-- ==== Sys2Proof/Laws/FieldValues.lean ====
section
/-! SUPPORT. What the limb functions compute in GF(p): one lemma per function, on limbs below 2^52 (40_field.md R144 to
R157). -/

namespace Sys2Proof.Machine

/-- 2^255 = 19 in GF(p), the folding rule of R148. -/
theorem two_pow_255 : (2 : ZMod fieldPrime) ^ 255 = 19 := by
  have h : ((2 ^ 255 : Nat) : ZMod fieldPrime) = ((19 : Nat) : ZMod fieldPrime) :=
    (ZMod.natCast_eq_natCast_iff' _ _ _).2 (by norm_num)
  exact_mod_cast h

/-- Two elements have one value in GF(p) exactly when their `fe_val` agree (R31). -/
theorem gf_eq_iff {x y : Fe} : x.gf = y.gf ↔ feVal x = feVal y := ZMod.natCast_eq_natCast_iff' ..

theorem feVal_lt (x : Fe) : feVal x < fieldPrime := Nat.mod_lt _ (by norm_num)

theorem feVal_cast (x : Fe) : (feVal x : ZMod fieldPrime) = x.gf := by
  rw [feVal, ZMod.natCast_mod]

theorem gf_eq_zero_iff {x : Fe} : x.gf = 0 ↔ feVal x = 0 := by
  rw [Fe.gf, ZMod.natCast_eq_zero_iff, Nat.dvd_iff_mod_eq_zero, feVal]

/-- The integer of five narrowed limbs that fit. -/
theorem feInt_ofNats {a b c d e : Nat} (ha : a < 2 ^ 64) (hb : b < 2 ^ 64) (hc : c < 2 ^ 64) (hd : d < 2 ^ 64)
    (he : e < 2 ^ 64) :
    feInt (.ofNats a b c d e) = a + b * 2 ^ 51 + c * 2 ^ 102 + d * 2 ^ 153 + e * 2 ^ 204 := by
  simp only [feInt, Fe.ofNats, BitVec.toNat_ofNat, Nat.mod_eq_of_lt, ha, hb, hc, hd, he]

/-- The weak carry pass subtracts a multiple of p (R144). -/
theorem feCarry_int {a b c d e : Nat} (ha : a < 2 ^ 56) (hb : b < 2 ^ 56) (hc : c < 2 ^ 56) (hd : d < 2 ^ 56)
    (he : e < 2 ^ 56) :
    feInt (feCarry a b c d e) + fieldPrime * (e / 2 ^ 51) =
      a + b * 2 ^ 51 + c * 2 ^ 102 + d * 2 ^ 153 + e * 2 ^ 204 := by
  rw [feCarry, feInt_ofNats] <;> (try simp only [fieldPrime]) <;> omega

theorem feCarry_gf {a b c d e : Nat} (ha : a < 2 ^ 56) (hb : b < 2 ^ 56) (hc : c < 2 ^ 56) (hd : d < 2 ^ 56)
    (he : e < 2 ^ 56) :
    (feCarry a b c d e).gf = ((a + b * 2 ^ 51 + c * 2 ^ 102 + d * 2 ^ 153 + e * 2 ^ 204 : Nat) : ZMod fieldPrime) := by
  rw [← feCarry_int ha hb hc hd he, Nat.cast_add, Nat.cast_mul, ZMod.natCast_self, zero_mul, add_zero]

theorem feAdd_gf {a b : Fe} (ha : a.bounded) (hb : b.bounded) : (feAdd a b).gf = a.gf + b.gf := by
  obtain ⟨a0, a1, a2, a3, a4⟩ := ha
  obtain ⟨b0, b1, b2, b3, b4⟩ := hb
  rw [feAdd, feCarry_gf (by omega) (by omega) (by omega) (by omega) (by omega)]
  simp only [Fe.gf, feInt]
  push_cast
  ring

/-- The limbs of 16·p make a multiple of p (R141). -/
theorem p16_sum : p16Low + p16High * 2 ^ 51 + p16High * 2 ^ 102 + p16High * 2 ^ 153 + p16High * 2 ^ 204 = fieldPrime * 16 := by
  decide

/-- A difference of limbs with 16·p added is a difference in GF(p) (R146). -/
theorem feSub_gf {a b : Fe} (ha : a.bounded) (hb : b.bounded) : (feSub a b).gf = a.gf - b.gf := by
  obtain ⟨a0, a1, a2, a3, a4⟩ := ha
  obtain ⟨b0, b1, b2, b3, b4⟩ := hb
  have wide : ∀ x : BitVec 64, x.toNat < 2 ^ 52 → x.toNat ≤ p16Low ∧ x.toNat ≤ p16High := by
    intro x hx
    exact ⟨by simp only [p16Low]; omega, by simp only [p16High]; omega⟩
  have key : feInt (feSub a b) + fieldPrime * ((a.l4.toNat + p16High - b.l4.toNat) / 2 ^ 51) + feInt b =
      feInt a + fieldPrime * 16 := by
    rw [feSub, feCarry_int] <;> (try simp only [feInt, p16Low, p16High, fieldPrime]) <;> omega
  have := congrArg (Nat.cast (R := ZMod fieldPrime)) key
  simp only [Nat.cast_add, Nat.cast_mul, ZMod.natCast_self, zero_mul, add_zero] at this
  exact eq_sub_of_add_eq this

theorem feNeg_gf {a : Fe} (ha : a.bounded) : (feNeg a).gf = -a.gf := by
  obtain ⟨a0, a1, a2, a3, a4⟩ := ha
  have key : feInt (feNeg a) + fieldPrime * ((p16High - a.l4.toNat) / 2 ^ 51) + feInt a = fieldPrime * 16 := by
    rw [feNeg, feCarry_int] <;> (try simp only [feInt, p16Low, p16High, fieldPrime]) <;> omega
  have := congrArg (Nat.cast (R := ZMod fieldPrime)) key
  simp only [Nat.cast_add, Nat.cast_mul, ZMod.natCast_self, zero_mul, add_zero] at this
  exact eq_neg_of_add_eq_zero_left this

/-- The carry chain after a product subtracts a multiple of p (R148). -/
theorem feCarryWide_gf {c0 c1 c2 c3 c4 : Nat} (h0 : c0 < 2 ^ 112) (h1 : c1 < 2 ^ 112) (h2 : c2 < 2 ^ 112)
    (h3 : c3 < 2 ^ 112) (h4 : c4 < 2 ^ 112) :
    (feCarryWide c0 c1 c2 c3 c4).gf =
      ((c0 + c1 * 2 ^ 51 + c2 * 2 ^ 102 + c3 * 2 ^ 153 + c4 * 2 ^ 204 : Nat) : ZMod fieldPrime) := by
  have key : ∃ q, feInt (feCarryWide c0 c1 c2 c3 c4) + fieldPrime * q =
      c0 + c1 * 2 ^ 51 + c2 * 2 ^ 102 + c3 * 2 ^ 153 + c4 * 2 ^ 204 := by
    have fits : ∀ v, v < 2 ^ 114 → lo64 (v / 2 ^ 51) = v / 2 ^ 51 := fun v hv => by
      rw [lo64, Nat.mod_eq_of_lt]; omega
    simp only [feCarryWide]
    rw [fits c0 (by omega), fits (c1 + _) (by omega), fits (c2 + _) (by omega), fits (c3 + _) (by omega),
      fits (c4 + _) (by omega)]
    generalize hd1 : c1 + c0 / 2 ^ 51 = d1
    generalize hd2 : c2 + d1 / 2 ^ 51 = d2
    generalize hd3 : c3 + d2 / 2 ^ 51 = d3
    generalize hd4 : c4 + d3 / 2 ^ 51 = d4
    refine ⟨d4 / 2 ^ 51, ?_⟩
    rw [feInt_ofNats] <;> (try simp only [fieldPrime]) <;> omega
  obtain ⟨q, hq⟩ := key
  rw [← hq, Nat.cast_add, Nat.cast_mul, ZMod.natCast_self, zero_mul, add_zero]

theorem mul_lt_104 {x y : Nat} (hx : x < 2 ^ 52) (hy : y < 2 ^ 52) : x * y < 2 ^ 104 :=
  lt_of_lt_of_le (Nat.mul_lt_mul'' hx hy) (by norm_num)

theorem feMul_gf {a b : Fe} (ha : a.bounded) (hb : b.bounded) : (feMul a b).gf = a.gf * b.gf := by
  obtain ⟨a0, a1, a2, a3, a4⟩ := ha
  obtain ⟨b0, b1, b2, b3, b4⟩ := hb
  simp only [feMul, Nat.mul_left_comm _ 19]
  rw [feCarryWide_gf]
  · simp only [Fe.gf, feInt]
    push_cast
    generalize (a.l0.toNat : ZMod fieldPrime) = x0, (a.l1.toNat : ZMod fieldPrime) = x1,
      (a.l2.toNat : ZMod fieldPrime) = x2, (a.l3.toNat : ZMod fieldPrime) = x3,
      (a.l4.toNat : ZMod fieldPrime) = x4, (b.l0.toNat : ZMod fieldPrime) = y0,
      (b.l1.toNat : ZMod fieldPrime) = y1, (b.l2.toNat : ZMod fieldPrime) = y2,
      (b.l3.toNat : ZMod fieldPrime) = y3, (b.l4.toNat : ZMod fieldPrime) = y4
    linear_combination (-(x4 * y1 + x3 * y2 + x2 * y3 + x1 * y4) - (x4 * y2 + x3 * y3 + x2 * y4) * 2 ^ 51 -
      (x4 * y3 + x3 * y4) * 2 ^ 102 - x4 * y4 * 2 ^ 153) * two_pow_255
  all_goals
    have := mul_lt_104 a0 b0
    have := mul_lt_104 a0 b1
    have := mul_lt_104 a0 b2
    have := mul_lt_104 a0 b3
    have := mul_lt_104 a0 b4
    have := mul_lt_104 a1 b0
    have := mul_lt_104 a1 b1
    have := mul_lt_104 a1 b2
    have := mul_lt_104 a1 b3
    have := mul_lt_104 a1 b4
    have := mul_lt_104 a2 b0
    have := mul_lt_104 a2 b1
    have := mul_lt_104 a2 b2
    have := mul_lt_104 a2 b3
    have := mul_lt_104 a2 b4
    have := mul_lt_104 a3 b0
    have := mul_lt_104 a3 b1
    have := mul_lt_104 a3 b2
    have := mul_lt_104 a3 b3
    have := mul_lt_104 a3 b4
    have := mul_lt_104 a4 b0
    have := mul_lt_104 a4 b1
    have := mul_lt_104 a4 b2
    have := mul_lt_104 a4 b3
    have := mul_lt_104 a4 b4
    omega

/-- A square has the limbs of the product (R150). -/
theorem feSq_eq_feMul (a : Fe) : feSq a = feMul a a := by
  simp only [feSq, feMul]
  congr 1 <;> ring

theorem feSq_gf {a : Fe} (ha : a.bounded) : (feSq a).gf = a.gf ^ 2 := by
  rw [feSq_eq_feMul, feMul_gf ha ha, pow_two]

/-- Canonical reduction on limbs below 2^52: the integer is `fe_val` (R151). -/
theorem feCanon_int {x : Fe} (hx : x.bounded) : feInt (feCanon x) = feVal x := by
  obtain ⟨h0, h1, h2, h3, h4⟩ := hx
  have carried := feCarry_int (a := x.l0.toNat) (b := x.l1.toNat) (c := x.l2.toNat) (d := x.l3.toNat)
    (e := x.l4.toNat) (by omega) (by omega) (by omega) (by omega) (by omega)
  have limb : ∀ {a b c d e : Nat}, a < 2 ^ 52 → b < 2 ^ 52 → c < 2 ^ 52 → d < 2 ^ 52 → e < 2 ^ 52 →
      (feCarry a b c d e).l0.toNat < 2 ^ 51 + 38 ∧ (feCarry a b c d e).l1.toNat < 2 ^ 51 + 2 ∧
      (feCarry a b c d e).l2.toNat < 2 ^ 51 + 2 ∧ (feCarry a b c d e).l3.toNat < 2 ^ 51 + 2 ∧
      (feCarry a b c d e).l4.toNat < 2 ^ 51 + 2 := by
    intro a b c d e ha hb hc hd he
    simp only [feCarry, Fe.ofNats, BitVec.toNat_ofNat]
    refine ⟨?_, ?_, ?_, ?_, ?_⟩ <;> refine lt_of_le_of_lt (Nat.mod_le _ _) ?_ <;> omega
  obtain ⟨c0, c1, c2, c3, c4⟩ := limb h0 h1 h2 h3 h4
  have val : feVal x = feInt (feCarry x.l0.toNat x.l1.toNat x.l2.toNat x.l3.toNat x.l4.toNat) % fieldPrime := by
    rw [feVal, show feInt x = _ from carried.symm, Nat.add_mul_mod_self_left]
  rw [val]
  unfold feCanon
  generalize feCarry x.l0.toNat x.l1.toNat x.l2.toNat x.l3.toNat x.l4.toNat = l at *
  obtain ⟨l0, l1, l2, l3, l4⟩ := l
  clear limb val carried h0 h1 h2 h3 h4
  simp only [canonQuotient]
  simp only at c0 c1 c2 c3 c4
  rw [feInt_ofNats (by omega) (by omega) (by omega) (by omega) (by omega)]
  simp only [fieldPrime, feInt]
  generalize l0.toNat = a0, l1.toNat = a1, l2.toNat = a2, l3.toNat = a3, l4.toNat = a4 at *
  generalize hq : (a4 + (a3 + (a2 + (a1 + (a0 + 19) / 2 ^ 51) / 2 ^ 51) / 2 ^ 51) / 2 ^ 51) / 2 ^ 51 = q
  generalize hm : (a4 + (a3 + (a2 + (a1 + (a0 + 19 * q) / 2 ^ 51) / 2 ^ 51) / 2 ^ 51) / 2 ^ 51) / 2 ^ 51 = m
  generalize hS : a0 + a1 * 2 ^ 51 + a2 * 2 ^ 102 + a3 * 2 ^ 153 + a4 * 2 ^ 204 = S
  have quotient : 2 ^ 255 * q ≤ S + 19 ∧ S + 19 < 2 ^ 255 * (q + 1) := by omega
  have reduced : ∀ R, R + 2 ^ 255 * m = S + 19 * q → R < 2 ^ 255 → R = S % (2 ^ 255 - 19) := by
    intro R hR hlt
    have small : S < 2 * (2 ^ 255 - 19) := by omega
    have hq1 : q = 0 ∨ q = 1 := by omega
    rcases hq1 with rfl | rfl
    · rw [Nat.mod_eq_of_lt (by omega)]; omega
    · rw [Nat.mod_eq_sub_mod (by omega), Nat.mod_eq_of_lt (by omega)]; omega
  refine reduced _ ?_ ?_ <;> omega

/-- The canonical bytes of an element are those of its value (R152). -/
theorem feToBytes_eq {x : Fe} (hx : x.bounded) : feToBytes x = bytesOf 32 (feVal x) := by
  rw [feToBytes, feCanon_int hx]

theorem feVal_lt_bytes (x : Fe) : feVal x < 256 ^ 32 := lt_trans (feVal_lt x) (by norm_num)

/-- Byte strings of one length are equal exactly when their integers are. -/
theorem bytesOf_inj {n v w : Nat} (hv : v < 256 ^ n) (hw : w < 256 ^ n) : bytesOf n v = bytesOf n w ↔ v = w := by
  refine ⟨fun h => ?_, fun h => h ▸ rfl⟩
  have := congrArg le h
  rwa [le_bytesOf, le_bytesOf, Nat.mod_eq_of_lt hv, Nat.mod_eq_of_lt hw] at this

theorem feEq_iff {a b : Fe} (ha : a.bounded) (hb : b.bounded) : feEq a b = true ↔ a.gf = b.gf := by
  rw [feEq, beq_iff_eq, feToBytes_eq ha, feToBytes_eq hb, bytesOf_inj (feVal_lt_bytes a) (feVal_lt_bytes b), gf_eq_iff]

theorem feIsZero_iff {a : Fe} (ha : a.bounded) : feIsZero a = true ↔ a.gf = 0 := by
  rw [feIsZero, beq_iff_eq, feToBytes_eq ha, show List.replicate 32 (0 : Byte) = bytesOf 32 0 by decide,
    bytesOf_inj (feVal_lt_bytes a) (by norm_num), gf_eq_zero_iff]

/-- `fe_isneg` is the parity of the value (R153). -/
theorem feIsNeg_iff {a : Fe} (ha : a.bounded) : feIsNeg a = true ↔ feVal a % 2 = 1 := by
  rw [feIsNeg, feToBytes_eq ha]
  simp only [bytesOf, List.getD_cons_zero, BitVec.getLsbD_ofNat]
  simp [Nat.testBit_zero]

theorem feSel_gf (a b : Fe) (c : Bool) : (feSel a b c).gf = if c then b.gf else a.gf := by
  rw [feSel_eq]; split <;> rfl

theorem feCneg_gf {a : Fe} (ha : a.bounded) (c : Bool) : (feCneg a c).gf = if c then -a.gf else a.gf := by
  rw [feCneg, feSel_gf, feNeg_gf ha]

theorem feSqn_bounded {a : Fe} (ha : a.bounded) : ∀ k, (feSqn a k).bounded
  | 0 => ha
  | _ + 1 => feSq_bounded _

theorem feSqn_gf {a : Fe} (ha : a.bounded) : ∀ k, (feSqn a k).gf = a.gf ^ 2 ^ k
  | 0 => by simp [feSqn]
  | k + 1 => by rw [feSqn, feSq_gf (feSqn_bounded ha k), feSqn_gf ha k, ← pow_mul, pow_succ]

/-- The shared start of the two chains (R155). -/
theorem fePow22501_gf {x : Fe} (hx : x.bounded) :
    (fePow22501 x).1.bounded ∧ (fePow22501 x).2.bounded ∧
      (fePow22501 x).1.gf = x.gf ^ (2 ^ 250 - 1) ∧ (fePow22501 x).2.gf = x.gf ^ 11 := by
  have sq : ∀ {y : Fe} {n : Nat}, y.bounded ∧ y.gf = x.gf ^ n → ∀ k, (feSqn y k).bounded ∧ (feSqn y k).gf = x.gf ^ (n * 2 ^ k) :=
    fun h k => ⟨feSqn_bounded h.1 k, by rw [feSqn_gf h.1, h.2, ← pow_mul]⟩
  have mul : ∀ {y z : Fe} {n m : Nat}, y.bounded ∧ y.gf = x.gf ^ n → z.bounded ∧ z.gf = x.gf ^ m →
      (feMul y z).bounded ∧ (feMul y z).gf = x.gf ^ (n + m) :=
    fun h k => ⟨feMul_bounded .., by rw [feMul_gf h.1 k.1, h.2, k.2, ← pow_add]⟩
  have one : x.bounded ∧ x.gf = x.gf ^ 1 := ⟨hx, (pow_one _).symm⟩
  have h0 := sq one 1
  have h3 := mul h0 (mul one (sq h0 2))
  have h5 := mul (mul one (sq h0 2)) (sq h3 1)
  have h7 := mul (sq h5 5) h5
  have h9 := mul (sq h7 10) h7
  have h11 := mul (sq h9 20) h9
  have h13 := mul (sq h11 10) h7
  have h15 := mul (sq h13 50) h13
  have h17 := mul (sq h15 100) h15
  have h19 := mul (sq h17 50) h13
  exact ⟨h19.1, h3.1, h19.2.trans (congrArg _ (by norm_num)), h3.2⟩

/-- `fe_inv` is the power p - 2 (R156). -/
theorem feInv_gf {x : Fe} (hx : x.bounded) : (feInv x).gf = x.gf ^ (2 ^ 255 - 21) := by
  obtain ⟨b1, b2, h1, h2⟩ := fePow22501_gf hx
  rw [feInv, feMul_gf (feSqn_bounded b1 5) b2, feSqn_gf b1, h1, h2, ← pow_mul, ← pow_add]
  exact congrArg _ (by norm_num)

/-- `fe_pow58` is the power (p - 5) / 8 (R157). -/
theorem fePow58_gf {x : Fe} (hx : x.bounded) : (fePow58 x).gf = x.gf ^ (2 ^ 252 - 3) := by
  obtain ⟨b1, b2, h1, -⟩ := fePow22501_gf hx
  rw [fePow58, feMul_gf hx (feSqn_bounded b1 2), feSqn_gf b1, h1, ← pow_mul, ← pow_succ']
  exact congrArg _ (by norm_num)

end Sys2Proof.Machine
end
==
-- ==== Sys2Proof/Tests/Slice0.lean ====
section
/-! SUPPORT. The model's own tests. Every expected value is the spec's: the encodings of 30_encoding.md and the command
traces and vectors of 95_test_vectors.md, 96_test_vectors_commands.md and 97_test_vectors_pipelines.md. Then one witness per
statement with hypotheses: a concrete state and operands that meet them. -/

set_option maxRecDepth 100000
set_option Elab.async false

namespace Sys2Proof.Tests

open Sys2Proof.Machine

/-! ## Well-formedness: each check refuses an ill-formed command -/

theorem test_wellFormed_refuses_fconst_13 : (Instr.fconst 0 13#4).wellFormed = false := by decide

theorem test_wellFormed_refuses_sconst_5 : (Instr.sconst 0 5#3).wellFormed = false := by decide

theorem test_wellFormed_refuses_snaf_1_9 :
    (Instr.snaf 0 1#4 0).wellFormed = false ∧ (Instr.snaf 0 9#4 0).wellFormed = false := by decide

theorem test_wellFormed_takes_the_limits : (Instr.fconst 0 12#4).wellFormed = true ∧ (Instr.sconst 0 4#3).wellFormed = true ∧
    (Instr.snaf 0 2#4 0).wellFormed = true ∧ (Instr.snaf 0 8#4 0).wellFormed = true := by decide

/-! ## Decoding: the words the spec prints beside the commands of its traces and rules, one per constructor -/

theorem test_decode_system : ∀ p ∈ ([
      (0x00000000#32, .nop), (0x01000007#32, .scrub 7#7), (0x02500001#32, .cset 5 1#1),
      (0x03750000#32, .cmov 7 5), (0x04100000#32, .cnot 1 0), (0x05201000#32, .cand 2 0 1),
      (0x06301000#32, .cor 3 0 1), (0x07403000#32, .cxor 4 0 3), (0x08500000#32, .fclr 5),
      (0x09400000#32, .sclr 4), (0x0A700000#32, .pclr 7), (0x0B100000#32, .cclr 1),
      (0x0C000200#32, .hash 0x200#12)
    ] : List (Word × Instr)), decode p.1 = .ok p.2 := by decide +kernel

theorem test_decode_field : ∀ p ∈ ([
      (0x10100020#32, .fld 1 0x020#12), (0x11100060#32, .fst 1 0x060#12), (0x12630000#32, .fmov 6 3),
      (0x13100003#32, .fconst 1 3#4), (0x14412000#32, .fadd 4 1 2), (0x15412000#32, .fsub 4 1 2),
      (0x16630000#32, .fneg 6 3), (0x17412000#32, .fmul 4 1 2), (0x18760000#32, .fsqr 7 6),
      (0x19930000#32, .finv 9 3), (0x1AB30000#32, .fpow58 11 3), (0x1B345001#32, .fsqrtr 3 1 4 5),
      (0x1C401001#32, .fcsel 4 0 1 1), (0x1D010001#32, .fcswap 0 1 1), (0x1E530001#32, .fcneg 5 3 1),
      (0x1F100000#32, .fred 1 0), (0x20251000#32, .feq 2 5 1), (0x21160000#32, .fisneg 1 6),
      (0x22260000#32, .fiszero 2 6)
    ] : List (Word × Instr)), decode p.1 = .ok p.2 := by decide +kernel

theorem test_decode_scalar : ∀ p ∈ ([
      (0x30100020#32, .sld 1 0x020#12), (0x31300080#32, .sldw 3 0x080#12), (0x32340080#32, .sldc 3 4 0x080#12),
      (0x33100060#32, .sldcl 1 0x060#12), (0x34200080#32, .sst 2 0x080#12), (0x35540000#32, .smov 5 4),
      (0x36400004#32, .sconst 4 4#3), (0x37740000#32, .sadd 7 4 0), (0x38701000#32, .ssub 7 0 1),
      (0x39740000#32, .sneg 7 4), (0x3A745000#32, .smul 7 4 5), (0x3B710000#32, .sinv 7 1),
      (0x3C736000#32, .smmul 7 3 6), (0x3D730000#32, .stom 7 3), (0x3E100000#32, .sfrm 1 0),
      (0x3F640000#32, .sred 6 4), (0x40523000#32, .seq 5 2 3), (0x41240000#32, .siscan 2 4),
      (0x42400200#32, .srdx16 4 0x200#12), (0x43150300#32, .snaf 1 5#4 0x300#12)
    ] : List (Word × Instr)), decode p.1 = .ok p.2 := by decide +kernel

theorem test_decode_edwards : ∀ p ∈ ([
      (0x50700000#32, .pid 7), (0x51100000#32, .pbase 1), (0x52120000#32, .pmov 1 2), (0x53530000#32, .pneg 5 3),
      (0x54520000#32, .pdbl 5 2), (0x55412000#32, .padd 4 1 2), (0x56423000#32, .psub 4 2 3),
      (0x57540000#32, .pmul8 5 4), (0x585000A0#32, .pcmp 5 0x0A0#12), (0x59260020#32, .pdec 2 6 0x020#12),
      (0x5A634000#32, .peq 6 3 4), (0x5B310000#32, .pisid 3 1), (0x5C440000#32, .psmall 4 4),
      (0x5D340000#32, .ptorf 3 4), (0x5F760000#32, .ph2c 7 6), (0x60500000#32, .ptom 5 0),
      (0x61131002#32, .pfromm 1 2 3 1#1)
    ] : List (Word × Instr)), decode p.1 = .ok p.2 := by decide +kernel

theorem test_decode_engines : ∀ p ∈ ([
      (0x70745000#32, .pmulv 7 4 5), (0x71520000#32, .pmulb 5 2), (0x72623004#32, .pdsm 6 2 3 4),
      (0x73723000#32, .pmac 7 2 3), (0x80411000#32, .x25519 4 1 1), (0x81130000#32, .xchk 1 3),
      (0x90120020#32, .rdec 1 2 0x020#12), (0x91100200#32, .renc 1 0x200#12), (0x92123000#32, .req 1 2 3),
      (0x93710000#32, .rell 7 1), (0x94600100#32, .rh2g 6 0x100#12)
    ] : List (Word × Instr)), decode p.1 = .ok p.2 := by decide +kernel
...
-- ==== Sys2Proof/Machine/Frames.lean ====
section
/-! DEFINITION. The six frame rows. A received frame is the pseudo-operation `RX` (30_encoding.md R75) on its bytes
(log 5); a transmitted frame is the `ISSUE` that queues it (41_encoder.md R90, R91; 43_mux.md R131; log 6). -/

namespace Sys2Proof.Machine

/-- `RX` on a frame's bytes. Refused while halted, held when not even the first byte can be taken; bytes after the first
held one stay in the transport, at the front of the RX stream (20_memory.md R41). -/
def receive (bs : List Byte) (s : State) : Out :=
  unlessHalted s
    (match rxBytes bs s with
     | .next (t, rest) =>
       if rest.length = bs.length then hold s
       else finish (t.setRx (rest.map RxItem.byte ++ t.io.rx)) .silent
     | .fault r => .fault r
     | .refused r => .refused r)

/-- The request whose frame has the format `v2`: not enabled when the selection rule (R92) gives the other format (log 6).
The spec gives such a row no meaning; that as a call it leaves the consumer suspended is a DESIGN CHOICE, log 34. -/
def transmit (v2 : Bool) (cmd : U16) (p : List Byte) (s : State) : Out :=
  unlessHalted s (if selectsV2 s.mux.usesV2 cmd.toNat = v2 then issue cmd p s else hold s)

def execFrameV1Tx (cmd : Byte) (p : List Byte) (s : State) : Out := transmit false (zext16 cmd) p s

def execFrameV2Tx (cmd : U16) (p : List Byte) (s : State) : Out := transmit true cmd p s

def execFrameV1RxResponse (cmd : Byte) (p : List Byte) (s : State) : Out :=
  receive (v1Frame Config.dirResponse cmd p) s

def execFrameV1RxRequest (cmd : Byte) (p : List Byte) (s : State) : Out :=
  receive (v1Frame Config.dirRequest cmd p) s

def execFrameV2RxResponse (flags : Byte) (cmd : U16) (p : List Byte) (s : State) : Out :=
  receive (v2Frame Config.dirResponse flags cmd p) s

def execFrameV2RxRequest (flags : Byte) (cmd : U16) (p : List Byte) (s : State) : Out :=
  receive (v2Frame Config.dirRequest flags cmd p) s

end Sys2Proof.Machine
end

• [What this task involves] Reproduce word for word the material above, starting with the line that has "-- ==== Sys2Proof/Laws/FieldValues.lean" and stopping after the line that has "of R148. -/".

• [Answer for this exercise]
-- ==== Sys2Proof/Laws/FieldValues.lean ====
section
/-! SUPPORT. What the limb functions compute in GF(p): one lemma per function, on limbs below 2^52 (40_field.md R144 to
R157). -/

namespace Sys2Proof.Machine

/-- 2^255 = 19 in GF(p), the folding rule of R148. -/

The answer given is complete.